Dmalloc allocation layout

For this example, imagine that Joel’s metadata struct contains the following:

struct metadata {
    int freed;        // 1 if the payload has already been freed, 0 otherwise
    int secret_flag;  // if contains secret value, then refers to a valid, uncorrupted allocation
};

Joel also uses a std::map where each key stores a pointer to the start of a payload, and each corresponding value stores a pointer to the start of the metadata associated with that payload. The map is defined like this:

    std::map<void*, metadata*> payload_metadata_map;

QUESTION 8A. Although Joel’s metadata does not contain the size of the payload, he argues he can use the data stored in his map to compute the size of the payload. How can Joel use his map’s data to do this?

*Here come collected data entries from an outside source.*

-- ==== Sys2Proof/Laws/State.lean ====
section
/-! SUPPORT. Sys2Proof/Laws/State.lean: what each update of the state leaves of each field, and reading back what was set. -/

namespace Sys2Proof.Machine

set_option Elab.async false

/-! ### Maps with a default -/

@[simp] theorem look_put_same {α : Type} (d : α) (l : List (Nat × α)) (k : Nat) (v : α) : look d (put l k v) k = v := by
  induction l with
  | nil => simp [put, look]
  | cons p r ih =>
    obtain ⟨a, x⟩ := p
    by_cases h : a = k
    · simp [put, look, h]
    · simp [put, look, h, ih]

theorem look_put_other {α : Type} (d : α) (l : List (Nat × α)) (k j : Nat) (v : α) (h : j ≠ k) :
    look d (put l k v) j = look d l j := by
  induction l with
  | nil => simp [put, look, Ne.symm h]
  | cons p r ih =>
    obtain ⟨a, x⟩ := p
    by_cases ha : a = k
    · subst ha; simp [put, look, Ne.symm h]
    · by_cases hj : a = j
      · subst hj; simp [put, look, ha]
      · simp [put, look, ha, hj, ih]

/-! ### One field after one update -/

@[simp] theorem setCore_agenda (s : State) (c : Coord) (x : Core) : (s.setCore c x).agenda = s.agenda := rfl
@[simp] theorem setCore_core (s : State) (c : Coord) (x : Core) : (s.setCore c x).core = s.core := rfl
@[simp] theorem setCore_slot (s : State) (c : Coord) (x : Core) : (s.setCore c x).slot = s.slot := rfl
@[simp] theorem setCore_free (s : State) (c : Coord) (x : Core) : (s.setCore c x).free = s.free := rfl
@[simp] theorem setCore_fetched (s : State) (c : Coord) (x : Core) : (s.setCore c x).fetched = s.fetched := rfl
@[simp] theorem setCore_ts (s : State) (c : Coord) (x : Core) : (s.setCore c x).ts = s.ts := rfl
@[simp] theorem setCore_mem (s : State) (c : Coord) (x : Core) : (s.setCore c x).mem = s.mem := rfl
@[simp] theorem setCore_tags (s : State) (c : Coord) (x : Core) : (s.setCore c x).tags = s.tags := rfl
@[simp] theorem setCore_poison (s : State) (c : Coord) (x : Core) : (s.setCore c x).poison = s.poison := rfl
@[simp] theorem setCore_doubleErrors (s : State) (c : Coord) (x : Core) : (s.setCore c x).doubleErrors = s.doubleErrors := rfl
@[simp] theorem setCore_net (s : State) (c : Coord) (x : Core) : (s.setCore c x).net = s.net := rfl
@[simp] theorem setCore_clusters (s : State) (c : Coord) (x : Core) : (s.setCore c x).clusters = s.clusters := rfl
@[simp] theorem setCore_dies (s : State) (c : Coord) (x : Core) : (s.setCore c x).dies = s.dies := rfl
@[simp] theorem setCore_jobs (s : State) (c : Coord) (x : Core) : (s.setCore c x).jobs = s.jobs := rfl
@[simp] theorem setCore_counters (s : State) (c : Coord) (x : Core) : (s.setCore c x).counters = s.counters := rfl
@[simp] theorem setCore_keys (s : State) (c : Coord) (x : Core) : (s.setCore c x).keys = s.keys := rfl
@[simp] theorem setCore_pools (s : State) (c : Coord) (x : Core) : (s.setCore c x).pools = s.pools := rfl
@[simp] theorem setCore_pkg (s : State) (c : Coord) (x : Core) : (s.setCore c x).pkg = s.pkg := rfl
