-- ==== Sys2Proof/Laws/PerInstr.lean ====
section
/-! SUPPORT. Sys2Proof/Laws/PerInstr.lean: the fields of an encoded word, and for every constructor that its word decodes to it and carries its length. -/

namespace Sys2Proof.Laws

set_option Elab.async false

open Sys2Proof.Machine

/-! ### Fields of the words -/

@[simp] theorem word32_mark (m : BitVec 2) (j : BitVec 6) (d a b : BitVec 5) (f : BitVec 7) :
    (word32 m j d a b f).extractLsb' 30 2 = 3#2 := by
  unfold word32
  repeat (first | rw [BitVec.extractLsb'_append_eq_of_le (by decide)] | rw [BitVec.extractLsb'_append_eq_of_add_le (by decide)])
  simp

@[simp] theorem word32_map (m : BitVec 2) (j : BitVec 6) (d a b : BitVec 5) (f : BitVec 7) :
    (word32 m j d a b f).extractLsb' 28 2 = m := by
  unfold word32
  repeat (first | rw [BitVec.extractLsb'_append_eq_of_le (by decide)] | rw [BitVec.extractLsb'_append_eq_of_add_le (by decide)])
  simp

@[simp] theorem word32_major (m : BitVec 2) (j : BitVec 6) (d a b : BitVec 5) (f : BitVec 7) :
    (word32 m j d a b f).extractLsb' 22 6 = j := by
  unfold word32
  repeat (first | rw [BitVec.extractLsb'_append_eq_of_le (by decide)] | rw [BitVec.extractLsb'_append_eq_of_add_le (by decide)])
  simp

@[simp] theorem word32_rd (m : BitVec 2) (j : BitVec 6) (d a b : BitVec 5) (f : BitVec 7) :
    (word32 m j d a b f).extractLsb' 17 5 = d := by
  unfold word32
  repeat (first | rw [BitVec.extractLsb'_append_eq_of_le (by decide)] | rw [BitVec.extractLsb'_append_eq_of_add_le (by decide)])
  simp

@[simp] theorem word32_ra (m : BitVec 2) (j : BitVec 6) (d a b : BitVec 5) (f : BitVec 7) :
    (word32 m j d a b f).extractLsb' 12 5 = a := by
  unfold word32
  repeat (first | rw [BitVec.extractLsb'_append_eq_of_le (by decide)] | rw [BitVec.extractLsb'_append_eq_of_add_le (by decide)])
  simp

@[simp] theorem word32_rb (m : BitVec 2) (j : BitVec 6) (d a b : BitVec 5) (f : BitVec 7) :
    (word32 m j d a b f).extractLsb' 7 5 = b := by
  unfold word32
  repeat (first | rw [BitVec.extractLsb'_append_eq_of_le (by decide)] | rw [BitVec.extractLsb'_append_eq_of_add_le (by decide)])
  simp

@[simp] theorem word32_fn (m : BitVec 2) (j : BitVec 6) (d a b : BitVec 5) (f : BitVec 7) :
    (word32 m j d a b f).extractLsb' 0 7 = f := by
  unfold word32
  repeat (first | rw [BitVec.extractLsb'_append_eq_of_le (by decide)] | rw [BitVec.extractLsb'_append_eq_of_add_le (by decide)])
  simp

@[simp] theorem wordCR_class (op : BitVec 4) (d a : BitVec 5) :
    (wordCR op d a).extractLsb' 14 2 = 0#2 := by
  unfold wordCR
  repeat (first | rw [BitVec.extractLsb'_append_eq_of_le (by decide)] | rw [BitVec.extractLsb'_append_eq_of_add_le (by decide)])
  simp

@[simp] theorem wordCR_op (op : BitVec 4) (d a : BitVec 5) :
    (wordCR op d a).extractLsb' 10 4 = op := by
  unfold wordCR
  repeat (first | rw [BitVec.extractLsb'_append_eq_of_le (by decide)] | rw [BitVec.extractLsb'_append_eq_of_add_le (by decide)])
  simp

@[simp] theorem wordCR_d (op : BitVec 4) (d a : BitVec 5) :
    (wordCR op d a).extractLsb' 5 5 = d := by
  unfold wordCR
  repeat (first | rw [BitVec.extractLsb'_append_eq_of_le (by decide)] | rw [BitVec.extractLsb'_append_eq_of_add_le (by decide)])
  simp

@[simp] theorem wordCR_a (op : BitVec 4) (d a : BitVec 5) :
    (wordCR op d a).extractLsb' 0 5 = a := by
  unfold wordCR
  repeat (first | rw [BitVec.extractLsb'_append_eq_of_le (by decide)] | rw [BitVec.extractLsb'_append_eq_of_add_le (by decide)])
  simp

@[simp] theorem wordCI_class (op : BitVec 3) (d : BitVec 5) (i : BitVec 6) :
    (wordCI op d i).extractLsb' 14 2 = 1#2 := by
  unfold wordCI
  repeat (first | rw [BitVec.extractLsb'_append_eq_of_le (by decide)] | rw [BitVec.extractLsb'_append_eq_of_add_le (by decide)])
  simp

@[simp] theorem wordCI_op (op : BitVec 3) (d : BitVec 5) (i : BitVec 6) :
    (wordCI op d i).extractLsb' 11 3 = op := by
  unfold wordCI
  repeat (first | rw [BitVec.extractLsb'_append_eq_of_le (by decide)] | rw [BitVec.extractLsb'_append_eq_of_add_le (by decide)])
  simp

@[simp] theorem wordCI_d (op : BitVec 3) (d : BitVec 5) (i : BitVec 6) :
    (wordCI op d i).extractLsb' 6 5 = d := by
  unfold wordCI
  repeat (first | rw [BitVec.extractLsb'_append_eq_of_le (by decide)] | rw [BitVec.extractLsb'_append_eq_of_add_le (by decide)])
  simp

@[simp] theorem wordCI_i (op : BitVec 3) (d : BitVec 5) (i : BitVec 6) :
    (wordCI op d i).extractLsb' 0 6 = i := by
  unfold wordCI
  repeat (first | rw [BitVec.extractLsb'_append_eq_of_le (by decide)] | rw [BitVec.extractLsb'_append_eq_of_add_le (by decide)])
  simp

@[simp] theorem wordCS_class (op : BitVec 4) (x : BitVec 10) :
    (wordCS op x).extractLsb' 14 2 = 2#2 := by
  unfold wordCS
  repeat (first | rw [BitVec.extractLsb'_append_eq_of_le (by decide)] | rw [BitVec.extractLsb'_append_eq_of_add_le (by decide)])
  simp

@[simp] theorem wordCS_op (op : BitVec 4) (x : BitVec 10) :
    (wordCS op x).extractLsb' 10 4 = op := by
  unfold wordCS
  repeat (first | rw [BitVec.extractLsb'_append_eq_of_le (by decide)] | rw [BitVec.extractLsb'_append_eq_of_add_le (by decide)])
  simp

@[simp] theorem wordCS_arg (op : BitVec 4) (x : BitVec 10) :
    (wordCS op x).extractLsb' 0 10 = x := by
  unfold wordCS
  repeat (first | rw [BitVec.extractLsb'_append_eq_of_le (by decide)] | rw [BitVec.extractLsb'_append_eq_of_add_le (by decide)])
  simp

@[simp] theorem wordSched_mark (op : BitVec 8) (f : SForm) :
    (wordSched op f).extractLsb' 76 4 = 15#4 := by
  unfold wordSched
  repeat (first | rw [BitVec.extractLsb'_append_eq_of_le (by decide)] | rw [BitVec.extractLsb'_append_eq_of_add_le (by decide)])
  simp

@[simp] theorem wordSched_op (op : BitVec 8) (f : SForm) :
    (wordSched op f).extractLsb' 68 8 = op := by
  unfold wordSched
  repeat (first | rw [BitVec.extractLsb'_append_eq_of_le (by decide)] | rw [BitVec.extractLsb'_append_eq_of_add_le (by decide)])
  simp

To express your answer, write a line of code that determines the payload size. To do this, assume that the payload starts at payload_ptr and the map is a global variable called payload_metadata_map.

[Hint: you can look up an entry in a std::map using the at() method, so payload_metadata_map.at(ptr) will give the map value at key ptr. We will not grade you on the minutiae of C++ syntax, so long as we can understand your answer.]

QUESTION 8B. UTA Sarah observes that Joel’s implementation of metadata does not handle boundary write errors correctly. Give two different examples of a situation in which Joel’s design will fail to detect a boundary write error. (Your examples should not merely differ in the size of the boundary overrun.)

9. CS 300/1310 Feedback (6 points)

QUESTION 9A. If you could make one change to CS 300/1310 to improve it (other than firing the instructors and dropping the quizzes), what would you change? Any answer but no answer will receive full credit.

QUESTION 9B. What topics do you wish we had spent more time on? Any answer but no answer will receive full credit.

10. Submit! (1 points)

QUESTION 10A. Write "I AM DONE" in the box. (You may still continue editing other questions until the time limit expires.)